● Stored items
———

/-! ### setStrand -/

@[simp] theorem setStrand_peer (s : State) (x : Nat) (v : Strand) : (s.setStrand x v).peer = s.peer := rfl
@[simp] theorem setStrand_inc (s : State) (x : Nat) (v : Strand) : (s.setStrand x v).inc = s.inc := rfl
@[simp] theorem setStrand_booted (s : State) (x : Nat) (v : Strand) : (s.setStrand x v).booted = s.booted := rfl
@[simp] theorem setStrand_mem (s : State) (x : Nat) (v : Strand) : (s.setStrand x v).mem = s.mem := rfl
@[simp] theorem setStrand_hostMem (s : State) (x : Nat) (v : Strand) : (s.setStrand x v).hostMem = s.hostMem := rfl
@[simp] theorem setStrand_cores (s : State) (x : Nat) (v : Strand) : (s.setStrand x v).cores = s.cores := rfl
@[simp] theorem setStrand_launches (s : State) (x : Nat) (v : Strand) : (s.setStrand x v).launches = s.launches := rfl
@[simp] theorem setStrand_yarns (s : State) (x : Nat) (v : Strand) : (s.setStrand x v).yarns = s.yarns := rfl
@[simp] theorem setStrand_funcs (s : State) (x : Nat) (v : Strand) : (s.setStrand x v).funcs = s.funcs := rfl
@[simp] theorem setStrand_table (s : State) (x : Nat) (v : Strand) : (s.setStrand x v).table = s.table := rfl
@[simp] theorem setStrand_maxSeq (s : State) (x : Nat) (v : Strand) : (s.setStrand x v).maxSeq = s.maxSeq := rfl
@[simp] theorem setStrand_issues (s : State) (x : Nat) (v : Strand) : (s.setStrand x v).issues = s.issues := rfl
@[simp] theorem setStrand_stubs (s : State) (x : Nat) (v : Strand) : (s.setStrand x v).stubs = s.stubs := rfl
@[simp] theorem setStrand_changes (s : State) (x : Nat) (v : Strand) : (s.setStrand x v).changes = s.changes := rfl
@[simp] theorem setStrand_heldAcks (s : State) (x : Nat) (v : Strand) : (s.setStrand x v).heldAcks = s.heldAcks := rfl
@[simp] theorem setStrand_routeEvent (s : State) (x : Nat) (v : Strand) : (s.setStrand x v).routeEvent = s.routeEvent := rfl
@[simp] theorem setStrand_incs (s : State) (x : Nat) (v : Strand) : (s.setStrand x v).incs = s.incs := rfl
@[simp] theorem setStrand_owners (s : State) (x : Nat) (v : Strand) : (s.setStrand x v).owners = s.owners := rfl
@[simp] theorem setStrand_recalling (s : State) (x : Nat) (v : Strand) : (s.setStrand x v).recalling = s.recalling := rfl
@[simp] theorem setStrand_ownedHere (s : State) (x : Nat) (v : Strand) : (s.setStrand x v).ownedHere = s.ownedHere := rfl
@[simp] theorem setStrand_reqs (s : State) (x : Nat) (v : Strand) : (s.setStrand x v).reqs = s.reqs := rfl
@[simp] theorem setStrand_bufs (s : State) (x : Nat) (v : Strand) : (s.setStrand x v).bufs = s.bufs := rfl
@[simp] theorem setStrand_held (s : State) (x : Nat) (v : Strand) : (s.setStrand x v).held = s.held := rfl
@[simp] theorem setStrand_revoked (s : State) (x : Nat) (v : Strand) : (s.setStrand x v).revoked = s.revoked := rfl
@[simp] theorem setStrand_links (s : State) (x : Nat) (v : Strand) : (s.setStrand x v).links = s.links := rfl
@[simp] theorem setStrand_loads (s : State) (x : Nat) (v : Strand) : (s.setStrand x v).loads = s.loads := rfl
@[simp] theorem setStrand_loadAt (s : State) (x : Nat) (v : Strand) : (s.setStrand x v).loadAt = s.loadAt := rfl
@[simp] theorem setStrand_sent (s : State) (x : Nat) (v : Strand) : (s.setStrand x v).sent = s.sent := rfl
@[simp] theorem setStrand_sentPeriod (s : State) (x : Nat) (v : Strand) : (s.setStrand x v).sentPeriod = s.sentPeriod := rfl
@[simp] theorem setStrand_windows (s : State) (x : Nat) (v : Strand) : (s.setStrand x v).windows = s.windows := rfl
@[simp] theorem setStrand_log (s : State) (x : Nat) (v : Strand) : (s.setStrand x v).log = s.log := rfl
@[simp] theorem setStrand_logHead (s : State) (x : Nat) (v : Strand) : (s.setStrand x v).logHead = s.logHead := rfl
@[simp] theorem setStrand_logSeq (s : State) (x : Nat) (v : Strand) : (s.setStrand x v).logSeq = s.logSeq := rfl
@[simp] theorem setStrand_logAcked (s : State) (x : Nat) (v : Strand) : (s.setStrand x v).logAcked = s.logAcked := rfl
@[simp] theorem setStrand_logSigned (s : State) (x : Nat) (v : Strand) : (s.setStrand x v).logSigned = s.logSigned := rfl
@[simp] theorem setStrand_stallsHeld (s : State) (x : Nat) (v : Strand) : (s.setStrand x v).stallsHeld = s.stallsHeld := rfl
@[simp] theorem setStrand_scrubs (s : State) (x : Nat) (v : Strand) : (s.setStrand x v).scrubs = s.scrubs := rfl
@[simp] theorem setStrand_coreMap (s : State) (x : Nat) (v : Strand) : (s.setStrand x v).coreMap = s.coreMap := rfl
@[simp] theorem setStrand_retained (s : State) (x : Nat) (v : Strand) : (s.setStrand x v).retained = s.retained := rfl
@[simp] theorem setStrand_fence (s : State) (x : Nat) (v : Strand) : (s.setStrand x v).fence = s.fence := rfl
@[simp] theorem setStrand_power (s : State) (x : Nat) (v : Strand) : (s.setStrand x v).power = s.power := rfl
@[simp] theorem setStrand_pwrcap (s : State) (x : Nat) (v : Strand) : (s.setStrand x v).pwrcap = s.pwrcap := rfl
@[simp] theorem setStrand_clock (s : State) (x : Nat) (v : Strand) : (s.setStrand x v).clock = s.clock := rfl
@[simp] theorem setStrand_measures (s : State) (x : Nat) (v : Strand) : (s.setStrand x v).measures = s.measures := rfl
@[simp] theorem setStrand_recovery (s : State) (x : Nat) (v : Strand) : (s.setStrand x v).recovery = s.recovery := rfl
@[simp] theorem setStrand_pkgKey (s : State) (x : Nat) (v : Strand) : (s.setStrand x v).pkgKey = s.pkgKey := rfl
@[simp] theorem setStrand_keyDraws (s : State) (x : Nat) (v : Strand) : (s.setStrand x v).keyDraws = s.keyDraws := rfl
@[simp] theorem setStrand_colls (s : State) (x : Nat) (v : Strand) : (s.setStrand x v).colls = s.colls := rfl
@[simp] theorem setStrand_staged (s : State) (x : Nat) (v : Strand) : (s.setStrand x v).staged = s.staged := rfl
@[simp] theorem setStrand_fixedAt (s : State) (x : Nat) (v : Strand) : (s.setStrand x v).fixedAt = s.fixedAt := rfl
@[simp] theorem setStrand_passes (s : State) (x : Nat) (v : Strand) : (s.setStrand x v).passes = s.passes := rfl
@[simp] theorem setStrand_lastTaken (s : State) (x : Nat) (v : Strand) : (s.setStrand x v).lastTaken = s.lastTaken := rfl
@[simp] theorem setStrand_boot (s : State) (x : Nat) (v : Strand) : (s.setStrand x v).boot = s.boot := rfl
@[simp] theorem setStrand_images (s : State) (x : Nat) (v : Strand) : (s.setStrand x v).images = s.images := rfl
@[simp] theorem setStrand_powerCmd (s : State) (x : Nat) (v : Strand) : (s.setStrand x v).powerCmd = s.powerCmd := rfl
@[simp] theorem setStrand_unbound (s : State) (x : Nat) (v : Strand) : (s.setStrand x v).unbound = s.unbound := rfl
@[simp] theorem setStrand_lastRound (s : State) (x : Nat) (v : Strand) : (s.setStrand x v).lastRound = s.lastRound := rfl
@[simp] theorem setStrand_signalsDropped (s : State) (x : Nat) (v : Strand) : (s.setStrand x v).signalsDropped = s.signalsDropped := rfl
@[simp] theorem setStrand_packetsDropped (s : State) (x : Nat) (v : Strand) : (s.setStrand x v).packetsDropped = s.packetsDropped := rfl
@[simp] theorem setStrand_rejected (s : State) (x : Nat) (v : Strand) : (s.setStrand x v).rejected = s.rejected := rfl
@[simp] theorem setStrand_ringWaits (s : State) (x : Nat) (v : Strand) : (s.setStrand x v).ringWaits = s.ringWaits := rfl
@[simp] theorem setStrand_scrubFound (s : State) (x : Nat) (v : Strand) : (s.setStrand x v).scrubFound = s.scrubFound := rfl
@[simp] theorem setStrand_tick (s : State) (x : Nat) (v : Strand) : (s.setStrand x v).tick = s.tick := rfl
@[simp] theorem setStrand_now (s : State) (x : Nat) (v : Strand) : (s.setStrand x v).now = s.now := rfl
@[simp] theorem setStrand_cur (s : State) (x : Nat) (v : Strand) : (s.setStrand x v).cur = s.cur := rfl
@[simp] theorem setStrand_turn (s : State) (x : Nat) (v : Strand) : (s.setStrand x v).turn = s.turn := rfl
@[simp] theorem setStrand_inputs (s : State) (x : Nat) (v : Strand) : (s.setStrand x v).inputs = s.inputs := rfl
@[simp] theorem setStrand_outbox (s : State) (x : Nat) (v : Strand) : (s.setStrand x v).outbox = s.outbox := rfl
@[simp] theorem setStrand_framed (s : State) (x : Nat) (v : Strand) : (s.setStrand x v).framed = s.framed := rfl
@[simp] theorem setStrand_nextCtx (s : State) (x : Nat) (v : Strand) : (s.setStrand x v).nextCtx = s.nextCtx := rfl
@[simp] theorem setStrand_nextYarn (s : State) (x : Nat) (v : Strand) : (s.setStrand x v).nextYarn = s.nextYarn := rfl
@[simp] theorem setStrand_nextReq (s : State) (x : Nat) (v : Strand) : (s.setStrand x v).nextReq = s.nextReq := rfl
@[simp] theorem setStrand_nextChange (s : State) (x : Nat) (v : Strand) : (s.setStrand x v).nextChange = s.nextChange := rfl
@[simp] theorem setStrand_nextLaunch (s : State) (x : Nat) (v : Strand) : (s.setStrand x v).nextLaunch = s.nextLaunch := rfl
@[simp] theorem setStrand_nextBin (s : State) (x : Nat) (v : Strand) : (s.setStrand x v).nextBin = s.nextBin := rfl
@[simp] theorem setStrand_noted (s : State) (x : Nat) (v : Strand) : (s.setStrand x v).noted = s.noted := rfl
@[simp] theorem setStrand_checked (s : State) (x : Nat) (v : Strand) : (s.setStrand x v).checked = s.checked := rfl
@[simp] theorem setStrand_tolls (s : State) (x : Nat) (v : Strand) : (s.setStrand x v).tolls = s.tolls := rfl
@[simp] theorem setStrand_logSig (s : State) (x : Nat) (v : Strand) : (s.setStrand x v).logSig = s.logSig := rfl
@[simp] theorem setStrand_debug (s : State) (x : Nat) (v : Strand) : (s.setStrand x v).debug = s.debug := rfl
@[simp] theorem setStrand_ide (s : State) (x : Nat) (v : Strand) : (s.setStrand x v).ide = s.ide := rfl
@[simp] theorem setStrand_verdicts (s : State) (x : Nat) (v : Strand) : (s.setStrand x v).verdicts = s.verdicts := rfl
@[simp] theorem setStrand_ages (s : State) (x : Nat) (v : Strand) : (s.setStrand x v).ages = s.ages := rfl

———

● YOUR ASSIGNMENT
Using the data above, print exactly the lines from the line that contains "s.ide := rfl" through the line that contains "s.verdicts := rfl", with both included.

● ANSWER BELOW
@[simp] theorem setStrand_ide (s : State) (x : Nat) (v : Strand) : (s.setStrand x v).ide = s.ide := rfl
@[simp] theorem setStrand_verdicts (s : State) (x : Nat) (v : Strand) : (s.setStrand x v).verdicts = s.verdicts := rfl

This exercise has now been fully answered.